ACTION ITEM — Please output exactly the part of the records below that opens with the line containing "ownScalar Dict.laneEnable (fun" and closes with the line containing "status (00 R7). -/", both lines included, and nothing else.

EXTRACTED INFORMATION —
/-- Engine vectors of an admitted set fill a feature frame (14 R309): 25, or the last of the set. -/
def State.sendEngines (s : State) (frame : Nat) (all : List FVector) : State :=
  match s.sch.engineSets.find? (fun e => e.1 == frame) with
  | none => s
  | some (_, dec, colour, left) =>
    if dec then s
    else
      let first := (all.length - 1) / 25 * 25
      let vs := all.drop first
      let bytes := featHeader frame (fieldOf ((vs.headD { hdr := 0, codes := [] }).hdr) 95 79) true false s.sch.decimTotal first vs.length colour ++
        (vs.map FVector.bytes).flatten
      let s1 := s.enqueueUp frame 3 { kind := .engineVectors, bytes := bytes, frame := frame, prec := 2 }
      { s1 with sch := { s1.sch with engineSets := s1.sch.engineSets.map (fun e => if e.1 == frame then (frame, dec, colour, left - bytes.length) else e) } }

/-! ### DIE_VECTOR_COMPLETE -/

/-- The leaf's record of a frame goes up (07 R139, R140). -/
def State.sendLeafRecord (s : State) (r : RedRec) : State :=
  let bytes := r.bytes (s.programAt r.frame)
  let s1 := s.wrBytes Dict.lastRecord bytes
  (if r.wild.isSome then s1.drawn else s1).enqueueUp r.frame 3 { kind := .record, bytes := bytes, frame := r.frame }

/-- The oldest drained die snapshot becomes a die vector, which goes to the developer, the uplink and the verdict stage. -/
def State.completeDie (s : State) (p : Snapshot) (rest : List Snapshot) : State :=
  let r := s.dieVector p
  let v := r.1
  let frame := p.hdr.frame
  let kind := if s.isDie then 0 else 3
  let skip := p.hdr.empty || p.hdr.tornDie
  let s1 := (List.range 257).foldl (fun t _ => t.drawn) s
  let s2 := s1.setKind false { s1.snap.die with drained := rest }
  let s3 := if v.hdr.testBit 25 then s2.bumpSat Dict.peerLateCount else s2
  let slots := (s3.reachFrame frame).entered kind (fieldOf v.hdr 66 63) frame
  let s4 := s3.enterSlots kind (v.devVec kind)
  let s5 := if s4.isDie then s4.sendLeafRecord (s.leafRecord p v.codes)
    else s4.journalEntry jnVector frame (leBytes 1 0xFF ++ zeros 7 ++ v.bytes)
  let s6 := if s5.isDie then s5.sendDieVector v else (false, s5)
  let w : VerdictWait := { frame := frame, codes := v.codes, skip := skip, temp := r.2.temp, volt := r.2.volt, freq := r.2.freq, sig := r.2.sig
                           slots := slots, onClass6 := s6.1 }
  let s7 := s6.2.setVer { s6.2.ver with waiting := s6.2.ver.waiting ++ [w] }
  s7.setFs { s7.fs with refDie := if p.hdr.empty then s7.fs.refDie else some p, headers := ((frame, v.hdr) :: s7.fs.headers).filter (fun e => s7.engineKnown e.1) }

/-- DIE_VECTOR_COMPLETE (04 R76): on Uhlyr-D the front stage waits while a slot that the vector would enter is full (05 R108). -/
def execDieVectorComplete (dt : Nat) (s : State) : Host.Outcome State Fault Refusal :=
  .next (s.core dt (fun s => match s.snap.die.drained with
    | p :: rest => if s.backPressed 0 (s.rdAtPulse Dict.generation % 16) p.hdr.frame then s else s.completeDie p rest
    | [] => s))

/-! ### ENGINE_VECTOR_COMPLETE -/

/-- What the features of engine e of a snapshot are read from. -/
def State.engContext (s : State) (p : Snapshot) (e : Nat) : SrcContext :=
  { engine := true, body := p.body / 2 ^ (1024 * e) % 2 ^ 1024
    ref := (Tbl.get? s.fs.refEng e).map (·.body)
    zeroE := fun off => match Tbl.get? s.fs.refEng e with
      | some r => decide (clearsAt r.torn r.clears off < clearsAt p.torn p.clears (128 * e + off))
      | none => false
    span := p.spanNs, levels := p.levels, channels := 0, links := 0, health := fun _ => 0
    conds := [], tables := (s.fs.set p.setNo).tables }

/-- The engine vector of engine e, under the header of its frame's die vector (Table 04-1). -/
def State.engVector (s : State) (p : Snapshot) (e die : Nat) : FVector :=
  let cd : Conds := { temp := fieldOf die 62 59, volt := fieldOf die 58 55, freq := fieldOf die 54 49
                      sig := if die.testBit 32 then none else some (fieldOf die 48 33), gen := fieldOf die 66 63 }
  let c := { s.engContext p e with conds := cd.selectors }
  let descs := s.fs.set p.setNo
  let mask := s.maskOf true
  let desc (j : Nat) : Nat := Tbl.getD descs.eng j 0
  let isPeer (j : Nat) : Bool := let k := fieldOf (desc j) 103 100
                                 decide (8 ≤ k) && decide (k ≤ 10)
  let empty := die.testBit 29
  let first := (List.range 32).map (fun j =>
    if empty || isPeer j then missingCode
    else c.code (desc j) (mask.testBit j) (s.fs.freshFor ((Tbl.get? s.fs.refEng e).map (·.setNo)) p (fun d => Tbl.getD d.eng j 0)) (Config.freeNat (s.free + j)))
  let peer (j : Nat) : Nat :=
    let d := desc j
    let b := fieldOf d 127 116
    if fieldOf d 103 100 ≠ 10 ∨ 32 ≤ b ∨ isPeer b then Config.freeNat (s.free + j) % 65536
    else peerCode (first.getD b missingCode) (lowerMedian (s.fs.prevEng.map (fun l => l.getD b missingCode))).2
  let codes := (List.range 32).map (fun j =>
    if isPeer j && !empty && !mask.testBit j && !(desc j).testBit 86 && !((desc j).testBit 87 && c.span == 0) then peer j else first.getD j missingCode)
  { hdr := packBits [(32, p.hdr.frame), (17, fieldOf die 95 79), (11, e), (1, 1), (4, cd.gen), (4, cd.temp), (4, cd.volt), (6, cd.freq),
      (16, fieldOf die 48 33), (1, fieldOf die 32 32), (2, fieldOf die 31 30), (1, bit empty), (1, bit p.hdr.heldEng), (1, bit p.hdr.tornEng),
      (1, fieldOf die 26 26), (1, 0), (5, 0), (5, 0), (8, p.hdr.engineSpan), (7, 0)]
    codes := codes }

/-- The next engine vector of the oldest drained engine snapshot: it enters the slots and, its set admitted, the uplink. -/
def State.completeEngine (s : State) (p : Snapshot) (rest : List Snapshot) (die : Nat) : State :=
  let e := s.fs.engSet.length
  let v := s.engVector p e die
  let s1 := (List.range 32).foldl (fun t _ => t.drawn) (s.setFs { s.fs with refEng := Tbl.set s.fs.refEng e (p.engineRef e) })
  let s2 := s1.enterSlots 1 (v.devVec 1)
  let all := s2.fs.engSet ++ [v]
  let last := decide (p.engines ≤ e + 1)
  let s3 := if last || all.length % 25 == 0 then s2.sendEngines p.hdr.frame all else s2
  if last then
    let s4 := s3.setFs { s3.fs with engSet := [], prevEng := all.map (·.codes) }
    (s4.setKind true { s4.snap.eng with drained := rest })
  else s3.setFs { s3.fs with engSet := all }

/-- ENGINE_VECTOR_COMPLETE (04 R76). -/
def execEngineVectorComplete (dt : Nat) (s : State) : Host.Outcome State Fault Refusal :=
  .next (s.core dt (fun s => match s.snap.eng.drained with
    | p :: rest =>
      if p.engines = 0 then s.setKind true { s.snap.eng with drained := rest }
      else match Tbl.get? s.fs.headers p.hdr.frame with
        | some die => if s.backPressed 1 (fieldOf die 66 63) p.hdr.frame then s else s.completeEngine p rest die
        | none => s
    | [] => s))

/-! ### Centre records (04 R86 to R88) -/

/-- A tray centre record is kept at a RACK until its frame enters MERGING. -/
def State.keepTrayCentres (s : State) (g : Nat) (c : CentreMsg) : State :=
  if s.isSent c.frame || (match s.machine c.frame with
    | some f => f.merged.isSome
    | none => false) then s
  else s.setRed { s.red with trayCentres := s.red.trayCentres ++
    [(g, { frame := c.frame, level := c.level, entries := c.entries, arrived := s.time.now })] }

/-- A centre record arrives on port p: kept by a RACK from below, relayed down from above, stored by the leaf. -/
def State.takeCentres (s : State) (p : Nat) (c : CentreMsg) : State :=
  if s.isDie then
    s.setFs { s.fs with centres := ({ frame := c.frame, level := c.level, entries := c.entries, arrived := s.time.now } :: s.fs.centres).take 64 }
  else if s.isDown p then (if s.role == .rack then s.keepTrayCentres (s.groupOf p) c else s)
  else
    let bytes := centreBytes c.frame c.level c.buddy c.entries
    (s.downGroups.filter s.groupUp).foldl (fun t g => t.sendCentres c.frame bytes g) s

---

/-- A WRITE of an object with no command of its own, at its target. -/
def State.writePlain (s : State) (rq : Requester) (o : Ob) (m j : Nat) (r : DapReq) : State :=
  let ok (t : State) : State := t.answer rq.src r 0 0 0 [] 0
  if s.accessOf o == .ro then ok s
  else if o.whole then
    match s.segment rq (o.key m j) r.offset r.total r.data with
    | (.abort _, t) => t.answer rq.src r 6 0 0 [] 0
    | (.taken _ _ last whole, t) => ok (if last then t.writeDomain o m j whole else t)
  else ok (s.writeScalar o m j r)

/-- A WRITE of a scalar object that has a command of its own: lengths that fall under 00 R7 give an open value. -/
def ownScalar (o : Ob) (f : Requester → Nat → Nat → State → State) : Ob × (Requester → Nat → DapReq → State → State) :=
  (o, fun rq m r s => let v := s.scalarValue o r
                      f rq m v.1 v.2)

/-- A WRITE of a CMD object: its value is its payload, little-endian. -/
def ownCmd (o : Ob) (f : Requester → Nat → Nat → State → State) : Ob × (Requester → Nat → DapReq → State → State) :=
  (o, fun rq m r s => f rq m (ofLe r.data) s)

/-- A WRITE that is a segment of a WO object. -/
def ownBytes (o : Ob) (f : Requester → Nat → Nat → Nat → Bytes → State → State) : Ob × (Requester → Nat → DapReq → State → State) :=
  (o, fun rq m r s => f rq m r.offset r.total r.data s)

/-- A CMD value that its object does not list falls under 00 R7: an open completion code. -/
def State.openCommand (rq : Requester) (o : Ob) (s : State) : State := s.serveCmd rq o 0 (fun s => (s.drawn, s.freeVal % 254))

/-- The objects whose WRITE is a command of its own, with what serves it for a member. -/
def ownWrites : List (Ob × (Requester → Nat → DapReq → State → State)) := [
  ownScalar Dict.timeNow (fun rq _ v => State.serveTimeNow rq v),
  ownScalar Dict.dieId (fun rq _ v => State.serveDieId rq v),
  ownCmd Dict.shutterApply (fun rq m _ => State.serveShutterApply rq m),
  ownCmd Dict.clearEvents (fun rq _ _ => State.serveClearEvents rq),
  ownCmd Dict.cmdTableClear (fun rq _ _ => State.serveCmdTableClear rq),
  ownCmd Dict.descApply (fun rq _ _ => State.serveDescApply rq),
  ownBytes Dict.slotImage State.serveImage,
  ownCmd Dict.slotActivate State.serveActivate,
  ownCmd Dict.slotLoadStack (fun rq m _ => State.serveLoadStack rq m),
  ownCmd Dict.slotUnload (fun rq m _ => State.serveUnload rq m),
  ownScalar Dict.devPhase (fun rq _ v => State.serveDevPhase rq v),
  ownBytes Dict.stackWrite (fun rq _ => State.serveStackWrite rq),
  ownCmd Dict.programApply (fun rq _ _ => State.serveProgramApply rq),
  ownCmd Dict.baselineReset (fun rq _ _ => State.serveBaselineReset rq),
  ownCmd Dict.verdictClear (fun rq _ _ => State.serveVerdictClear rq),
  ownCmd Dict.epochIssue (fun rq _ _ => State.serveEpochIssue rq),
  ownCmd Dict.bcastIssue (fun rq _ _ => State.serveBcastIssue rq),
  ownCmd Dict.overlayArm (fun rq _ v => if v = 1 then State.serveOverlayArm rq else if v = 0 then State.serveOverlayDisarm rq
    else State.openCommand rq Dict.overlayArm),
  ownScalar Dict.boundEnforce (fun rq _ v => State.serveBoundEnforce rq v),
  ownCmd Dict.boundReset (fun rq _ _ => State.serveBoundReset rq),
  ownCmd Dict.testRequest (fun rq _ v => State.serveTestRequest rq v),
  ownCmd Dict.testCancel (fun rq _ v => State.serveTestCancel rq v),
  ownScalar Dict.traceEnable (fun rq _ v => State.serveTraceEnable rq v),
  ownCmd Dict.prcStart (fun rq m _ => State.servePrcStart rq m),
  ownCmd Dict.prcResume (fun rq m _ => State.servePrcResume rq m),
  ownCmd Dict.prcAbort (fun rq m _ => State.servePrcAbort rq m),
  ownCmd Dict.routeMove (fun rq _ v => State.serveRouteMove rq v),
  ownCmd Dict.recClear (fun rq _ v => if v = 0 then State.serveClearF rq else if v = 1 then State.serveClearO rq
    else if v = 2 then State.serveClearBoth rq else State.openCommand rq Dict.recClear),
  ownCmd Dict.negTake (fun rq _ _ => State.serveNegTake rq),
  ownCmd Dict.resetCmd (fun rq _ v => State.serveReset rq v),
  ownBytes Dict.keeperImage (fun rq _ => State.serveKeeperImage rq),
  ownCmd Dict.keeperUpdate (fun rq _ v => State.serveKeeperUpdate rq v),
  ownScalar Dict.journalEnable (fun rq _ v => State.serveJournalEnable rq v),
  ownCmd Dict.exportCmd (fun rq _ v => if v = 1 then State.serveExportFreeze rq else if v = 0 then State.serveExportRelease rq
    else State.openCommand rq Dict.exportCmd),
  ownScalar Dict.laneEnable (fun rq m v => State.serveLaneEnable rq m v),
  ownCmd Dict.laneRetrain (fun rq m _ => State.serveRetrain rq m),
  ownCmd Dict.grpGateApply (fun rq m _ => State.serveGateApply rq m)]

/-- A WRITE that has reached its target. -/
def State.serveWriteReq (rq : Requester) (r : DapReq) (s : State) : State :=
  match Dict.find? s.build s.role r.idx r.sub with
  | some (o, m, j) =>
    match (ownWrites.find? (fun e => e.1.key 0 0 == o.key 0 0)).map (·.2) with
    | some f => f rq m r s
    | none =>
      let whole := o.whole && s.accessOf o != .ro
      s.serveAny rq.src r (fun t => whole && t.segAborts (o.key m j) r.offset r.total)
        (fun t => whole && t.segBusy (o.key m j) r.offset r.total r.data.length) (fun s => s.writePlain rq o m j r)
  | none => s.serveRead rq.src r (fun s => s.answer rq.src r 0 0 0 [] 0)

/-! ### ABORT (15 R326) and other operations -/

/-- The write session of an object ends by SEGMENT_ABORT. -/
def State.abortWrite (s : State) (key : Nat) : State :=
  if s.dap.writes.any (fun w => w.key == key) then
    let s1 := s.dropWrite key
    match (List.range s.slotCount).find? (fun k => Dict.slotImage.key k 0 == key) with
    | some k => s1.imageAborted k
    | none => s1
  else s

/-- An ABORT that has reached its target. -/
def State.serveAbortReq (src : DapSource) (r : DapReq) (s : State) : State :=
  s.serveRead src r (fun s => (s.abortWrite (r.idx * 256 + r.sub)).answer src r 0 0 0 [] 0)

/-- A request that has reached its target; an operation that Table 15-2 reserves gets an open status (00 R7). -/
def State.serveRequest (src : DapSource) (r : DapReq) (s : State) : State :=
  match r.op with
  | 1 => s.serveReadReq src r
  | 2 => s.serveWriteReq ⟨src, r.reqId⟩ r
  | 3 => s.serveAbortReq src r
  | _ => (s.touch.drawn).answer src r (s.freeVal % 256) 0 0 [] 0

EXERCISE SOLUTION —
  ownScalar Dict.laneEnable (fun rq m v => State.serveLaneEnable rq m v),
  ownCmd Dict.laneRetrain (fun rq m _ => State.serveRetrain rq m),
  ownCmd Dict.grpGateApply (fun rq m _ => State.serveGateApply rq m)]

/-- A WRITE that has reached its target. -/
def State.serveWriteReq (rq : Requester) (r : DapReq) (s : State) : State :=
  match Dict.find? s.build s.role r.idx r.sub with
  | some (o, m, j) =>
    match (ownWrites.find? (fun e => e.1.key 0 0 == o.key 0 0)).map (·.2) with
    | some f => f rq m r s
    | none =>
      let whole := o.whole && s.accessOf o != .ro
      s.serveAny rq.src r (fun t => whole && t.segAborts (o.key m j) r.offset r.total)
        (fun t => whole && t.segBusy (o.key m j) r.offset r.total r.data.length) (fun s => s.writePlain rq o m j r)
  | none => s.serveRead rq.src r (fun s => s.answer rq.src r 0 0 0 [] 0)

/-! ### ABORT (15 R326) and other operations -/

/-- The write session of an object ends by SEGMENT_ABORT. -/
def State.abortWrite (s : State) (key : Nat) : State :=
  if s.dap.writes.any (fun w => w.key == key) then
    let s1 := s.dropWrite key
    match (List.range s.slotCount).find? (fun k => Dict.slotImage.key k 0 == key) with
    | some k => s1.imageAborted k
    | none => s1
  else s

/-- An ABORT that has reached its target. -/
def State.serveAbortReq (src : DapSource) (r : DapReq) (s : State) : State :=
  s.serveRead src r (fun s => (s.abortWrite (r.idx * 256 + r.sub)).answer src r 0 0 0 [] 0)

/-- A request that has reached its target; an operation that Table 15-2 reserves gets an open status (00 R7). -/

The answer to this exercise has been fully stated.